Claro, o problema era que seu príncipe era obstinado e jamais cederia, enquanto o adversário era o imperador, a quem ninguém poderia forçar a recuar.
“Senhor, por que não declaramos uma trégua? Lutamos por quinze dias e nada mudou, mas nosso dinheiro está cada vez mais escasso... Na minha opinião, é melhor aceitar as condições do imperador. Se Sua Alteza admitir o erro, tenho certeza de que ele reverterá o decreto e restaurará nosso salário,” sugeriu o guarda Shen Yu.
“Pavilhão Wen Zhao?” Zhao Hongrun olhou para Shen Yu, descontente.
“Certo, certo, Pavilhão da Liberdade,” corrigiu Shen Yu, rindo sem graça. “Em situações assim, por que se apegar a detalhes?”
“Isso é uma questão de honra, de espírito, de força de vontade. Você não entende nada!” retrucou Zhao Hongrun.
Shen Yu, que conhecia bem o temperamento do príncipe, não ousou replicar, apenas suspirou: “Então, até quando pretende lutar?”
“Até recuperarmos o que nos foi prometido!” respondeu Zhao Hongrun, determinado a conquistar sua liberdade.
“E qual é o plano?” perguntou o guarda Wei Jiao.
“Hmm.” Zhao Hongrun pensou por instantes e perguntou: “Quanto temos de prata?”
O guarda responsável pelas finanças, Lü Mu, respondeu em voz baixa: “Restam dezessete taéis, e mais algumas moedas, totalizando uns vinte e poucos.”
“... Vinte e poucos?” Zhao Hongrun franziu a testa.
Embora essa quantia pudesse sustentar uma família comum por algum tempo, era insignificante para um príncipe do palácio. Só para recompensar eunucos e guardas, o príncipe herdeiro costumava distribuir trinta taéis de cada vez.
Ou seja, Zhao Hongrun tinha menos dinheiro do que a gorjeta de seu irmão ao pessoal do palácio.
“Então, amanhã vou continuar indo à casa de minha mãe para comer; vocês se virem... Ah, isso aqui é o que ela nos deu.” E, dizendo isso, Zhao Hongrun tirou cinquenta taéis do bolso e entregou a Lü Mu.
“Lady Shen também ficou sabendo?” perguntaram os guardas, surpreendidos.

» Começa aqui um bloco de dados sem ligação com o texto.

/-- DONE ends the commit: it carries START when steps remain (R389, R398), and a fault met after the decision rolls the job back (R24). -/
def State.doneWith (s : State) (step : W64) (code : Byte) : State :=
  if s.coord.rollAfter = 0 && s.stepWanted (step.toNat + 1) then (s.starting (step.toNat + 1)).emit (.doneStart step code)
  else ({ s with coord := { s.coord with stage := .none, acks := [] } }.broadcast 0x0E step.toNat code).rollLate

/-- The acknowledgements of a stage are complete. -/
def State.acked (s : State) : Bool := s.expected.all (fun e => e ∈ s.coord.acks)

def State.restartIfReady (s : State) : State :=
  if s.coordinates && (s.coord.stage == .rolling || s.coord.stage == .reverting) && s.acked then s.restart else s

def execAck (o : DevOrd) (step : W64) (code : Byte) (t100ns : W16) (s : State) : Outcome :=
  let g := s.coord.stage
  let fits := (code = 1 && (g == .flipping || g == .mirroring)) || (code = 2 && (g == .rolling || g == .reverting))
  if !s.combines || !fits || !(o.toNat ∈ s.expected) then .next s
  else
    let s := { s with coord := { s.coord with acks := addTo o.toNat s.coord.acks } }
    if !s.acked then .next s
    else if !s.coordinates then
      .next ({ s with coord := { s.coord with stage := .none } }.emit (.ctrl 0x0D (some s.primaryOrd) step code))
    else match g with
      | .flipping =>
        let s := (s.fset F.STEP_VOTE_TIME.LAST t100ns.toNat).fset F.STEP_VOTE_TIME.MAX (max (s.fget F.STEP_VOTE_TIME.MAX) t100ns.toNat)
        if s.jobMirror then
          let s := { s with coord := { s.coord with stage := .mirroring, acks := [] } }.broadcast 0x0E step.toNat 1
          .next (if s.coord.rollAfter < 2 then s else s.rollLate)
        else .next (s.doneWith step 1)
      | .mirroring => .next (s.doneWith step 2)
      | _ => .next s.restart

/-- A commit has ended here: commit-control commands that waited for it end. -/
def State.commitEnded (s : State) : State := s.endCtrl (fun c => c.action != 3 && c.step ≤ s.committed) 0

/-- STEP clears when a step boundary starts no step (R498): a Pronk burst ends (R513). -/
def State.boundaryOver (s : State) (start : Bool) : State := if start then s.startStep (s.committed + 1) else s.endBurst 3

/-- DONE with code 1: host reads go on; the mirror streams begin, or the step boundary is over. -/
def execDoneCommitted (step : W64) (start : Bool) (s : State) : Outcome :=
  if s.stepPhase ≠ phStepFlipping || step.toNat ≠ s.committed then .next s
  else
    let s := (s.fsetb F.STEP_STATUS.COMMIT_BUSY false).serveHeld.commitEnded
    if s.jobMirror then
      let s := ((s.fset F.STEP_STATUS.PHASE phStepMirroring).enter .mirroring).settleAll
      if s.mirrorOn then .next { s with mirror := { s.mirror with due := true } } else .next (s.toCoord 0x0D step.toNat 1)
    else
      let s := (s.fset F.STEP_STATUS.PHASE phStepIdle).settleAll.runDone.closeWindows
      .next (s.boundaryOver start)

/-- DONE with code 2: the commit is durable (R72). -/
def execDoneDurable (step : W64) (start : Bool) (s : State) : Outcome :=
  if s.stepPhase ≠ phStepMirroring || step.toNat ≠ s.committed then .next s
  else
    let s := ((s.fset F.STEP_DURABLE.STEP step.toNat).fsetb F.STEP_STATUS.MIRROR_PENDING false).fset F.STEP_STATUS.PHASE phStepIdle
    let s := s.runDone.closeWindows
    .next (s.boundaryOver start)

/-- DONE with code 3: no step starts, and the job is held (R394, R416). A job that is unrecoverable ends its command as such; it is
held as well only when a unit is out of service or a topology hold asks for it. -/
def execDoneHeld (topology : Bool) (s : State) : Outcome :=
  if !s.fbit F.WV_STATUS.LOADED || s.ackStep.isSome || s.stepPhase ≠ phStepIdle then .next s
  else
    let s := { s with afterRoll := false, startWait := none, heldTopology := s.heldTopology || topology, coord := { s.coord with windows := [] } }
    let s := if s.fbit F.HQ_STATUS.JOB_UNREC && s.outUnits.isEmpty && !s.heldTopology then s else s.setHeld true
    let s := s.endRun (if s.fbit F.HQ_STATUS.JOB_UNREC then 6 else 7)
    .next (((s.endCtrl (fun c => c.action == 3) 0).endCtrl (fun _ => true) 0x0C).endBurst 3)

/-- The cause of a hold has ended (R416). -/
def State.releaseHold (s : State) : State :=
  if s.fbit F.HQ_STATUS.JOB_HELD && !s.heldTopology && s.outUnits.isEmpty && !s.needPrimary then s.setHeld false else s

/-! ## Faults and silence at the coordinator (R391, R435 to R440) -/

/-- A fault of a job member has reached the coordinator (R24, R73, R391, R435, R436): before the decision point the step aborts;
after it, a START that is on its way included, the job returns to the commit, or, when committed frames are lost before the commit is durable, to the one before. -/
def State.coordFault (s : State) (subject : Nat) (destroys : Bool) : State :=
  if !s.coordinates then s
  else match s.coord.stage with
    | .starting => s.abortAt s.coord.step 4 subject
    | .running => s.abort 4 subject
    | .boundary => s.abort 4 subject
    | .voting => s.abort 4 subject
    | .standby => s.abort 4 subject
    | .flipping => { s with coord := { s.coord with rollAfter := max s.coord.rollAfter (if destroys && s.jobMirror then 2 else 1) } }
    | .mirroring =>
      if destroys then { s with coord := { s.coord with rollAfter := 2 } }.rollLate
      else { s with coord := { s.coord with rollAfter := max s.coord.rollAfter 1 } }
    | _ => s

/-- A silent device is a fault of that device (R391, R440): a report and a STOT with CODE 0x6006, and its reset is awaited. -/
def State.silentDevice (s : State) (o : Nat) : State :=
  let s := (s.unitErr 0x6006 4 8 (unitLoc 0) 0 (data2 0 o)).notify 0x11 0x6006 4 8 (unitLoc 0) o
  { s with coord := { s.coord with resets := addTo o s.coord.resets } }

def firstMissing (want have_ : List Nat) : Option Nat := want.find? (fun o => !(o ∈ have_))

def execVoteTimeout (s : State) : Outcome :=
  if !s.coordinates then .next s
  else match s.coord.stage with
    | .boundary | .voting =>
      match firstMissing s.expected s.coord.votes with
      | some o => .next (s.abort 5 o)
      | none => .next s
    | .standby => .next ((s.silentDevice s.standbyOrd).abort 5 s.standbyOrd)
    | .flipping =>
      match firstMissing s.expected s.coord.acks with
      | some o => .next ((s.silentDevice o).coordFault o false)
      | none => .next s
    | .mirroring | .rolling | .reverting =>
      match firstMissing s.expected s.coord.acks with
      | some o => .next (s.silentDevice o)
      | none => .next s
    | _ => .next s

/-! ## The standby (R392) -/

/-- The primary is lost: STEP_LAST_VOTE.REASON reads 6 until a new one is written. -/
def State.losePrimary (s : State) : State := { s with needPrimary := true }.fset F.STEP_LAST_VOTE.REASON 6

Embora não fosse sua mãe biológica, Lady Shen sempre cuidou de Zhao Hongrun com mais carinho do que ao próprio filho, Hongxuan. Para eles, ela era tão mãe quanto a verdadeira.
“Não sei se ela sabe ou não, mas não comentou nada... Deve saber, com tantos fofoqueiros no palácio. Depois de quinze dias de disputa com o imperador, quem não teria ouvido falar?”
Ao dizer isso, Zhao Hongrun pareceu lembrar de algo, estreitou os olhos e passou a mão pelo queixo.
Os guardas se alarmaram.
Conheciam bem seu príncipe. Quando ele fazia aquele gesto, certamente estava tramando algo surpreendente — como quando assou o raro peixe dourado do lago do palácio.